*** Material for this task ***
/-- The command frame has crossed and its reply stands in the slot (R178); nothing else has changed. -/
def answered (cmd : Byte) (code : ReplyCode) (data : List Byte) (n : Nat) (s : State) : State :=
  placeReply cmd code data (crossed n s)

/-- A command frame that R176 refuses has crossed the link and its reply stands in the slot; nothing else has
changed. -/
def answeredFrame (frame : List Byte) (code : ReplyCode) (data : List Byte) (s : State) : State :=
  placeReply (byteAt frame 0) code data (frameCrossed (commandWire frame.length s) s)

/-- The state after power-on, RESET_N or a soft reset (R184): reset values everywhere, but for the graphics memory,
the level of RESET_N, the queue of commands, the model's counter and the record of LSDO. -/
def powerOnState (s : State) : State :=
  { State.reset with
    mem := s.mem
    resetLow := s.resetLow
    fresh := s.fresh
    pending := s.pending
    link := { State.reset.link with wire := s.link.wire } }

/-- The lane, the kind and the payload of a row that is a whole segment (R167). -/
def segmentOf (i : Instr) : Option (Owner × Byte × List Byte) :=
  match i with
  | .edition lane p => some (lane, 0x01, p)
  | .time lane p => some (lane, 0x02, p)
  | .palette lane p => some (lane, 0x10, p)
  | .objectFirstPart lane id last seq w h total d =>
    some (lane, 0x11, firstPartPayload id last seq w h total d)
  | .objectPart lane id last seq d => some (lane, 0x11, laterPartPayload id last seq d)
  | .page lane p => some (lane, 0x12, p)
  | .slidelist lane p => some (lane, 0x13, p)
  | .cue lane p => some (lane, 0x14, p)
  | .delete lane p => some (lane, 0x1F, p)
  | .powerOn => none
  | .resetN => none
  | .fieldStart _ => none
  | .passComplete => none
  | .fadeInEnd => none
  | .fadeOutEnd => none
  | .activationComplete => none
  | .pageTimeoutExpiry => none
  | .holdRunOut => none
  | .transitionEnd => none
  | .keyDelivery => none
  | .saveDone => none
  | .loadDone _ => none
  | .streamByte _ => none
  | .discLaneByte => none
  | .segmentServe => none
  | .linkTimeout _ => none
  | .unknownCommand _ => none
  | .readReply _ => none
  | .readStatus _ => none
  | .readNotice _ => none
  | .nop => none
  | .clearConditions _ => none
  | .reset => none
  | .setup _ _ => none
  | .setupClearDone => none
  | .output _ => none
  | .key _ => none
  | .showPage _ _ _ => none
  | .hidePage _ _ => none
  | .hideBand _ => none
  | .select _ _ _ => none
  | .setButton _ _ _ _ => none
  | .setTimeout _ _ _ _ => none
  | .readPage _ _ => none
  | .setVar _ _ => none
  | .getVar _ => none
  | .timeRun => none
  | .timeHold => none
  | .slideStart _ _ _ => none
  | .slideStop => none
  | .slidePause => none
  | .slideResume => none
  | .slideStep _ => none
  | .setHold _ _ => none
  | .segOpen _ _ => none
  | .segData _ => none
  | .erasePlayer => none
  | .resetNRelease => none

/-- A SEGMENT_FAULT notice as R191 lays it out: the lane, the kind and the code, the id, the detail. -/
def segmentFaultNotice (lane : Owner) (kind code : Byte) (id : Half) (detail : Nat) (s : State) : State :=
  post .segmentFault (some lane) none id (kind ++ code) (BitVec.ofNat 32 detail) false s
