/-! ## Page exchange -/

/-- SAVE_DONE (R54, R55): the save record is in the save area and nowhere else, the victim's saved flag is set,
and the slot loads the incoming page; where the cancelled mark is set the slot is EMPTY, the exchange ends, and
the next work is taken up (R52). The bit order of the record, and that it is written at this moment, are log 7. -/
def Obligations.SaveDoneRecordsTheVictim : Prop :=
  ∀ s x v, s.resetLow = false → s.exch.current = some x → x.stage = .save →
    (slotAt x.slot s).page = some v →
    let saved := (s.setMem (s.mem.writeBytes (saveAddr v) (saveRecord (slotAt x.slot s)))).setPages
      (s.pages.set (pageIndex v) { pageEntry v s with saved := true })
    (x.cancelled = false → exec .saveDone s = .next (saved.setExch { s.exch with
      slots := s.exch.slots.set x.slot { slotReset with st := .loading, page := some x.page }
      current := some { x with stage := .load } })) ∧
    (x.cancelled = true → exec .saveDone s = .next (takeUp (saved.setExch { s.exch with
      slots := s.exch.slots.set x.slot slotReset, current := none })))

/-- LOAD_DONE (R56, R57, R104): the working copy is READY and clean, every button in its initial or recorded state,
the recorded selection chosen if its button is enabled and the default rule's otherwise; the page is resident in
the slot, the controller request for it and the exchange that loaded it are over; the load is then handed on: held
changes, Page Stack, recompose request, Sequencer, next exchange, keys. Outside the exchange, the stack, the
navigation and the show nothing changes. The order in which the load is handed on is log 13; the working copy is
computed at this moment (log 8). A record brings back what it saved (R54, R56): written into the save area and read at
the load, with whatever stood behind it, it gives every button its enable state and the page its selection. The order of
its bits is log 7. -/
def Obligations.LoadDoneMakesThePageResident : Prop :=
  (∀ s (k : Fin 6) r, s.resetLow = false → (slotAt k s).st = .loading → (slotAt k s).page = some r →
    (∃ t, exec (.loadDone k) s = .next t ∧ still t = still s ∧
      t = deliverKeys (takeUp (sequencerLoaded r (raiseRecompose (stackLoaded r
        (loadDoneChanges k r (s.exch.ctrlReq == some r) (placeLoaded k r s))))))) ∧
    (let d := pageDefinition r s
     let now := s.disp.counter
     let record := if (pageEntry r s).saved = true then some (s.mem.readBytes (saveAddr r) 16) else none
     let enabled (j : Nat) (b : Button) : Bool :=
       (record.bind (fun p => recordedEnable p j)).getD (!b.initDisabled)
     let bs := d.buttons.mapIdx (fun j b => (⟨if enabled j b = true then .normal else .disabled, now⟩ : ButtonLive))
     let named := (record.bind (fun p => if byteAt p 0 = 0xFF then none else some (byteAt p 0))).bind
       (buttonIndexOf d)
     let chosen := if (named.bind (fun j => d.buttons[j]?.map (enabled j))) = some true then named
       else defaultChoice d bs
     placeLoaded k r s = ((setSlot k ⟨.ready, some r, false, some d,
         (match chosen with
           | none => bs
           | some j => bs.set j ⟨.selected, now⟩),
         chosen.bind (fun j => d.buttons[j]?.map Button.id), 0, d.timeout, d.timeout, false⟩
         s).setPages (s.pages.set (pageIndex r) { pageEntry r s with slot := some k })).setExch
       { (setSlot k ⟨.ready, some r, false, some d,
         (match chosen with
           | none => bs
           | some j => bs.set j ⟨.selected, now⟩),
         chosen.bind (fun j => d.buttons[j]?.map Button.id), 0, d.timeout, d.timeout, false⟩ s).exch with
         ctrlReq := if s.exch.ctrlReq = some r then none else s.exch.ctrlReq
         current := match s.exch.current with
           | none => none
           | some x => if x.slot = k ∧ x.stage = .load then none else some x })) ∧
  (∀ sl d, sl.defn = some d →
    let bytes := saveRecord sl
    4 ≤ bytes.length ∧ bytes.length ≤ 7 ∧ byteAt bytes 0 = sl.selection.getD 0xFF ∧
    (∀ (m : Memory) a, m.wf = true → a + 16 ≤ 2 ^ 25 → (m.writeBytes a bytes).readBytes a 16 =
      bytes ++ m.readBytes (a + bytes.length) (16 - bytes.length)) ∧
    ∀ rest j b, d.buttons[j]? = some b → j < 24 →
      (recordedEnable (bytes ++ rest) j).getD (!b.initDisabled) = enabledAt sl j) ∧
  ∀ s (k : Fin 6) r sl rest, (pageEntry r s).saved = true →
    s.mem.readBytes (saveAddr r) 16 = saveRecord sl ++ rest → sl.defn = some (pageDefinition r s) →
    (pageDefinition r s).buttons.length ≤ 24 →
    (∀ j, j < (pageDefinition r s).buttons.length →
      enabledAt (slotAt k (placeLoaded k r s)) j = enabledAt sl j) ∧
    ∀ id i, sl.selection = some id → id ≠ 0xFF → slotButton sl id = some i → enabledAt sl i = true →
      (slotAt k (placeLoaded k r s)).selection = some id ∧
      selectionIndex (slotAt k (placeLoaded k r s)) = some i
*** End of Material for this task ***
Problem description: Print only these lines, exactly: the one containing "k ∧ x.stage" and all after it to the end of the entries.

Response to the task:
           | some x => if x.slot = k ∧ x.stage = .load then none else some x })) ∧
  (∀ sl d, sl.defn = some d →
    let bytes := saveRecord sl
    4 ≤ bytes.length ∧ bytes.length ≤ 7 ∧ byteAt bytes 0 = sl.selection.getD 0xFF ∧
    (∀ (m : Memory) a, m.wf = true → a + 16 ≤ 2 ^ 25 → (m.writeBytes a bytes).readBytes a 16 =
      bytes ++ m.readBytes (a + bytes.length) (16 - bytes.length)) ∧
    ∀ rest j b, d.buttons[j]? = some b → j < 24 →
      (recordedEnable (bytes ++ rest) j).getD (!b.initDisabled) = enabledAt sl j) ∧
  ∀ s (k : Fin 6) r sl rest, (pageEntry r s).saved = true →
    s.mem.readBytes (saveAddr r) 16 = saveRecord sl ++ rest → sl.defn = some (pageDefinition r s) →
    (pageDefinition r s).buttons.length ≤ 24 →
    (∀ j, j < (pageDefinition r s).buttons.length →
      enabledAt (slotAt k (placeLoaded k r s)) j = enabledAt sl j) ∧
    ∀ id i, sl.selection = some id → id ≠ 0xFF → slotButton sl id = some i → enabledAt sl i = true →
      (slotAt k (placeLoaded k r s)).selection = some id ∧
      selectionIndex (slotAt k (placeLoaded k r s)) = some i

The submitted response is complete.